Data extracted from a collection
BEGIN

/-! movePointer -/
@[simp] theorem movePointer_pending (c : Candidate) (k : ReleaseClass) (s : State) : (movePointer c k s).pending = s.pending := by cases k <;> rfl
@[simp] theorem movePointer_links (c : Candidate) (k : ReleaseClass) (s : State) : (movePointer c k s).links = s.links := by cases k <;> rfl
@[simp] theorem movePointer_classifier (c : Candidate) (k : ReleaseClass) (s : State) : (movePointer c k s).classifier = s.classifier := by cases k <;> rfl
@[simp] theorem movePointer_admission (c : Candidate) (k : ReleaseClass) (s : State) : (movePointer c k s).admission = s.admission := by cases k <;> rfl
@[simp] theorem movePointer_timer (c : Candidate) (k : ReleaseClass) (s : State) : (movePointer c k s).timer = s.timer := by cases k <;> rfl
@[simp] theorem movePointer_solver (c : Candidate) (k : ReleaseClass) (s : State) : (movePointer c k s).solver = s.solver := by cases k <;> rfl
@[simp] theorem movePointer_credit (c : Candidate) (k : ReleaseClass) (s : State) : (movePointer c k s).credit = s.credit := by cases k <;> rfl
@[simp] theorem movePointer_paths (c : Candidate) (k : ReleaseClass) (s : State) : (movePointer c k s).paths = s.paths := by cases k <;> rfl
@[simp] theorem movePointer_records (c : Candidate) (k : ReleaseClass) (s : State) : (movePointer c k s).records = s.records := by cases k <;> rfl
@[simp] theorem movePointer_pairHalt (c : Candidate) (k : ReleaseClass) (s : State) : (movePointer c k s).pairHalt = s.pairHalt := by cases k <;> rfl
@[simp] theorem movePointer_control (c : Candidate) (k : ReleaseClass) (s : State) : (movePointer c k s).control = s.control := by cases k <;> rfl
@[simp] theorem movePointer_observe (c : Candidate) (k : ReleaseClass) (s : State) : (movePointer c k s).observe = s.observe := by cases k <;> rfl
@[simp] theorem movePointer_port (c : Candidate) (k : ReleaseClass) (s : State) : (movePointer c k s).port = s.port := by cases k <;> rfl
@[simp] theorem movePointer_wires (c : Candidate) (k : ReleaseClass) (s : State) : (movePointer c k s).wires = s.wires := by cases k <;> rfl

/-! recordRelease -/
@[simp] theorem recordRelease_pending (c : Candidate) (n : Nat) (s : State) : (recordRelease c n s).pending = s.pending := by simp [recordRelease]
@[simp] theorem recordRelease_links (c : Candidate) (n : Nat) (s : State) : (recordRelease c n s).links = s.links := by simp [recordRelease]
@[simp] theorem recordRelease_classifier (c : Candidate) (n : Nat) (s : State) : (recordRelease c n s).classifier = s.classifier := by simp [recordRelease]
@[simp] theorem recordRelease_timer (c : Candidate) (n : Nat) (s : State) : (recordRelease c n s).timer = s.timer := by simp [recordRelease]
@[simp] theorem recordRelease_solver (c : Candidate) (n : Nat) (s : State) : (recordRelease c n s).solver = s.solver := by simp [recordRelease]
@[simp] theorem recordRelease_credit (c : Candidate) (n : Nat) (s : State) : (recordRelease c n s).credit = s.credit := by simp [recordRelease]
@[simp] theorem recordRelease_arbiter (c : Candidate) (n : Nat) (s : State) : (recordRelease c n s).arbiter = s.arbiter := by simp [recordRelease]
@[simp] theorem recordRelease_records (c : Candidate) (n : Nat) (s : State) : (recordRelease c n s).records = s.records := by simp [recordRelease]
@[simp] theorem recordRelease_pairHalt (c : Candidate) (n : Nat) (s : State) : (recordRelease c n s).pairHalt = s.pairHalt := by simp [recordRelease]
@[simp] theorem recordRelease_control (c : Candidate) (n : Nat) (s : State) : (recordRelease c n s).control = s.control := by simp [recordRelease]
@[simp] theorem recordRelease_observe (c : Candidate) (n : Nat) (s : State) : (recordRelease c n s).observe = s.observe := by simp [recordRelease]
@[simp] theorem recordRelease_port (c : Candidate) (n : Nat) (s : State) : (recordRelease c n s).port = s.port := by simp [recordRelease]
@[simp] theorem recordRelease_wires (c : Candidate) (n : Nat) (s : State) : (recordRelease c n s).wires = s.wires := by simp [recordRelease]
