/-- Discarding a tenant's queue refuses every queued descriptor in stamp order. -/
theorem queueRefused_discardAll (t : TenantId) (s : State) : QueueRefused t s (discardAll t s) := by
  have hr := refused_foldl t (byStamp (queuedOf (queuesAt s t)))
    (changeQueues t (fun q => { q with rq := [], wq := [] }) s)
  have hq := foldl_keeps (refuseDescriptor t) (fun u => u.admission.queues)
    (fun u d => by simp only [refuseDescriptor_store]) (byStamp (queuedOf (queuesAt s t)))
    (changeQueues t (fun q => { q with rq := [], wq := [] }) s)
  refine ⟨⟨_, byStamp_inStampOrder _, ?_⟩, ?_, ?_⟩
  · unfold discardAll
    exact hr
  · unfold discardAll
    exact hq
  · simp [OtherBlocksKept]

/-- Discarding a tenant's WQ refuses every WQ descriptor in stamp order. -/
theorem writesRefused_discardWrites (t : TenantId) (s : State) : WritesRefused t s (discardWrites t s) := by
  have hr := refused_foldl t (byStamp (queuesAt s t).wq) (changeQueues t (fun q => { q with wq := [] }) s)
  have hq := foldl_keeps (refuseDescriptor t) (fun u => u.admission.queues)
    (fun u d => by simp only [refuseDescriptor_store]) (byStamp (queuesAt s t).wq)
    (changeQueues t (fun q => { q with wq := [] }) s)
  refine ⟨⟨_, byStamp_inStampOrder _, ?_⟩, ?_, ?_⟩
  · unfold discardWrites
    exact hr
  · unfold discardWrites
    exact hq
  · simp [OtherBlocksKept]

/-! ### Operations with cases -/

theorem sendUp_cases (r : Response) (s : State) :
    (s.links.switchUp = true ∧ sendUp r s = { s with wires.upstream := s.wires.upstream ++ [r] }) ∨
      (s.links.switchUp = false ∧ sendUp r s = s) := by
  rw [sendUp]
  cases s.links.switchUp <;> simp

theorem endWrite_cases (kind : Kind) (q : RequesterId) (x : Stamp) (s : State) :
    (kind = .write ∧ endWrite kind q x s = leaveOrder q x s) ∨ (kind ≠ .write ∧ endWrite kind q x s = s) := by
  rw [endWrite]
  split
  · exact .inl ⟨‹_›, rfl⟩
  · exact .inr ⟨‹_›, rfl⟩

theorem freeSlot_cases (s : State) : (s.arbiter.slot = none ∧ freeSlot s = s) ∨
    ∃ x, s.arbiter.slot = some x ∧ freeSlot s = freeBlocks x.blocks { s with arbiter.slot := none } := by
  rw [freeSlot]
  split
  · exact .inl ⟨‹_›, rfl⟩
  · exact .inr ⟨_, ‹_›, rfl⟩

/-- The test of a drain ends it in its target, or changes nothing. -/
theorem testDrain_cases (t : TenantId) (s : State) :
    (testDrain t s = s ∧ (DrainFinished s t → (recordAt s t).target = .none)) ∨
    (DrainFinished s t ∧ (recordAt s t).target = .quiesced ∧ testDrain t s =
      changeRecord t (fun r => { r with state := .quiesced, target := .none, fenceDue := false }) s) ∨
    (DrainFinished s t ∧ (recordAt s t).target = .off ∧ testDrain t s =
      changeRecord t (fun r => { r with state := .off, target := .none, fenceDue := false }) (discardAll t s)) := by
  rw [testDrain]
  split
  · have hd := (drainDone_iff s t).1 ‹_›
    rw [completeDrain]
    split
    · exact .inr (.inr ⟨hd, ‹_›, rfl⟩)
    · exact .inr (.inl ⟨hd, ‹_›, rfl⟩)
    · exact .inl ⟨rfl, fun _ => ‹_›⟩
  · exact .inl ⟨rfl, fun h => absurd ((drainDone_iff s t).2 h) ‹_›⟩

theorem fenceIfDue_cases (t : TenantId) (s : State) :
    ((recordAt s t).state = .draining ∧ (recordAt s t).fenceDue = true ∧ fenceIfDue t s = fence t s) ∨
      (¬((recordAt s t).state = .draining ∧ (recordAt s t).fenceDue = true) ∧ fenceIfDue t s = s) := by
  rw [fenceIfDue]
  split
  · rename_i h; exact .inl ⟨h.1, h.2, rfl⟩
  · exact .inr ⟨‹_›, rfl⟩

theorem testSettle_cases (p : PairId) (s : State) :
    (settlePasses s p = true ∧ testSettle p s =
      { s with pairHalt.pairs := s.pairHalt.pairs.set p { s.pairHalt.pairs.get p with inGuard := false } }) ∨
    (settlePasses s p = false ∧ testSettle p s = s) := by
  rw [testSettle]
  split
  · exact .inl ⟨‹_›, rfl⟩
  · exact .inr ⟨Bool.eq_false_iff.2 ‹_›, rfl⟩

/-- One settle test leaves every other pair's entry and test alone. -/
theorem testSettle_other {p q : PairId} (h : p ≠ q) (s : State) :
    (testSettle p s).pairHalt.pairs.get q = s.pairHalt.pairs.get q ∧ settlePasses (testSettle p s) q = settlePasses s q := by
  rcases testSettle_cases p s with ⟨-, e⟩ | ⟨-, e⟩
  · rw [e]
    constructor
    · exact Table.get_set_of_ne _ h _
    · simp only [settlePasses, outstandingWrites, Table.get_set_of_ne _ h]
  · rw [e]; exact ⟨rfl, rfl⟩

theorem pressureFall_cases (s : State) :
    (4 ≤ s.observe.fallCount ∧ pressureFall s =
      { s with observe.level := s.observe.fallMax, observe.fallCount := 0, observe.fallMax := 0 }) ∨
    (s.observe.fallCount < 4 ∧ pressureFall s = s) := by
  rw [pressureFall]
  split
  · exact .inl ⟨‹_›, rfl⟩
  · exact .inr ⟨by omega, rfl⟩

/-- A level taken is a rise, a level kept, a fall counted or the fourth fall. -/
theorem takeLevel_cases (c : Nat) (s : State) :
    (s.observe.level < c ∧ takeLevel c s =
      { s with observe.level := c, observe.fallCount := 0, observe.fallMax := 0 }) ∨
    (c = s.observe.level ∧ takeLevel c s = { s with observe.fallCount := 0, observe.fallMax := 0 }) ∨
    (c < s.observe.level ∧ s.observe.fallCount < 3 ∧ takeLevel c s = { s with
      observe.fallCount := s.observe.fallCount + 1, observe.fallMax := max s.observe.fallMax c }) ∨
    (c < s.observe.level ∧ 3 ≤ s.observe.fallCount ∧ takeLevel c s = { s with
      observe.level := max s.observe.fallMax c, observe.fallCount := 0, observe.fallMax := 0 }) := by
  rw [takeLevel]
  split
  · exact .inl ⟨‹_›, rfl⟩
  · split
    · exact .inr (.inl ⟨‹_›, rfl⟩)
    · by_cases h : 3 ≤ s.observe.fallCount
      · refine .inr (.inr (.inr ⟨by omega, h, ?_⟩))
        rw [pressureFall, if_pos (Nat.succ_le_succ h)]
      · refine .inr (.inr (.inl ⟨by omega, by omega, ?_⟩))
        rw [pressureFall, if_neg (fun hh => h (Nat.le_of_succ_le_succ hh))]

theorem lendOne_cases (s : State) (t : TenantId) :
    (lends s t = true ∧ lendOne s t = { s with
      credit := ⟨s.credit.tenants.modify t fun e => { e with credit := 0 },
        s.credit.spare + (creditAt s t).credit.toNat⟩ }) ∨
    (lends s t = false ∧ lendOne s t = s) := by
  rw [lendOne]
  split
  · exact .inl ⟨‹_›, rfl⟩
  · exact .inr ⟨Bool.eq_false_iff.2 ‹_›, rfl⟩

/-- An expiry frees its entry with EXPIRE set, or finds the tag free. -/
theorem expireEntry_cases (tag : Byte) (s : State) :
    (s.paths.entries.get tag.toFin = none ∧ expireEntry tag s = s) ∨
    (∃ e, s.paths.entries.get tag.toFin = some e ∧ e.orphan = true ∧
      expireEntry tag s = raiseAlert .expire (freeEntry tag s)) ∨
    ∃ e, s.paths.entries.get tag.toFin = some e ∧ e.orphan = false ∧
      expireEntry tag s = raiseAlert .expire (freeEntry tag
        (countTenant e.tenant (fun c => { c with expired := c.expired + 1 }) (answerEntry e .expired [] s))) := by
  rw [expireEntry]
  split
  · exact .inl ⟨‹_›, rfl⟩
  · rename_i e he
    cases ho : e.orphan with
    | true => exact .inr (.inl ⟨e, he, ho, by simp⟩)
    | false => exact .inr (.inr ⟨e, he, ho, by simp⟩)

END

▶ [EXERCISE OBJECTIVE]: The answer should consist of the lines from the first line of the entries through the line with "s.credit := by cases k <;> rfl", copied exactly.

▶ [YOUR RESPONSE]:
/-! movePointer -/
@[simp] theorem movePointer_pending (c : Candidate) (k : ReleaseClass) (s : State) : (movePointer c k s).pending = s.pending := by cases k <;> rfl
@[simp] theorem movePointer_links (c : Candidate) (k : ReleaseClass) (s : State) : (movePointer c k s).links = s.links := by cases k <;> rfl
@[simp] theorem movePointer_classifier (c : Candidate) (k : ReleaseClass) (s : State) : (movePointer c k s).classifier = s.classifier := by cases k <;> rfl
@[simp] theorem movePointer_admission (c : Candidate) (k : ReleaseClass) (s : State) : (movePointer c k s).admission = s.admission := by cases k <;> rfl
@[simp] theorem movePointer_timer (c : Candidate) (k : ReleaseClass) (s : State) : (movePointer c k s).timer = s.timer := by cases k <;> rfl
@[simp] theorem movePointer_solver (c : Candidate) (k : ReleaseClass) (s : State) : (movePointer c k s).solver = s.solver := by cases k <;> rfl
@[simp] theorem movePointer_credit (c : Candidate) (k : ReleaseClass) (s : State) : (movePointer c k s).credit = s.credit := by cases k <;> rfl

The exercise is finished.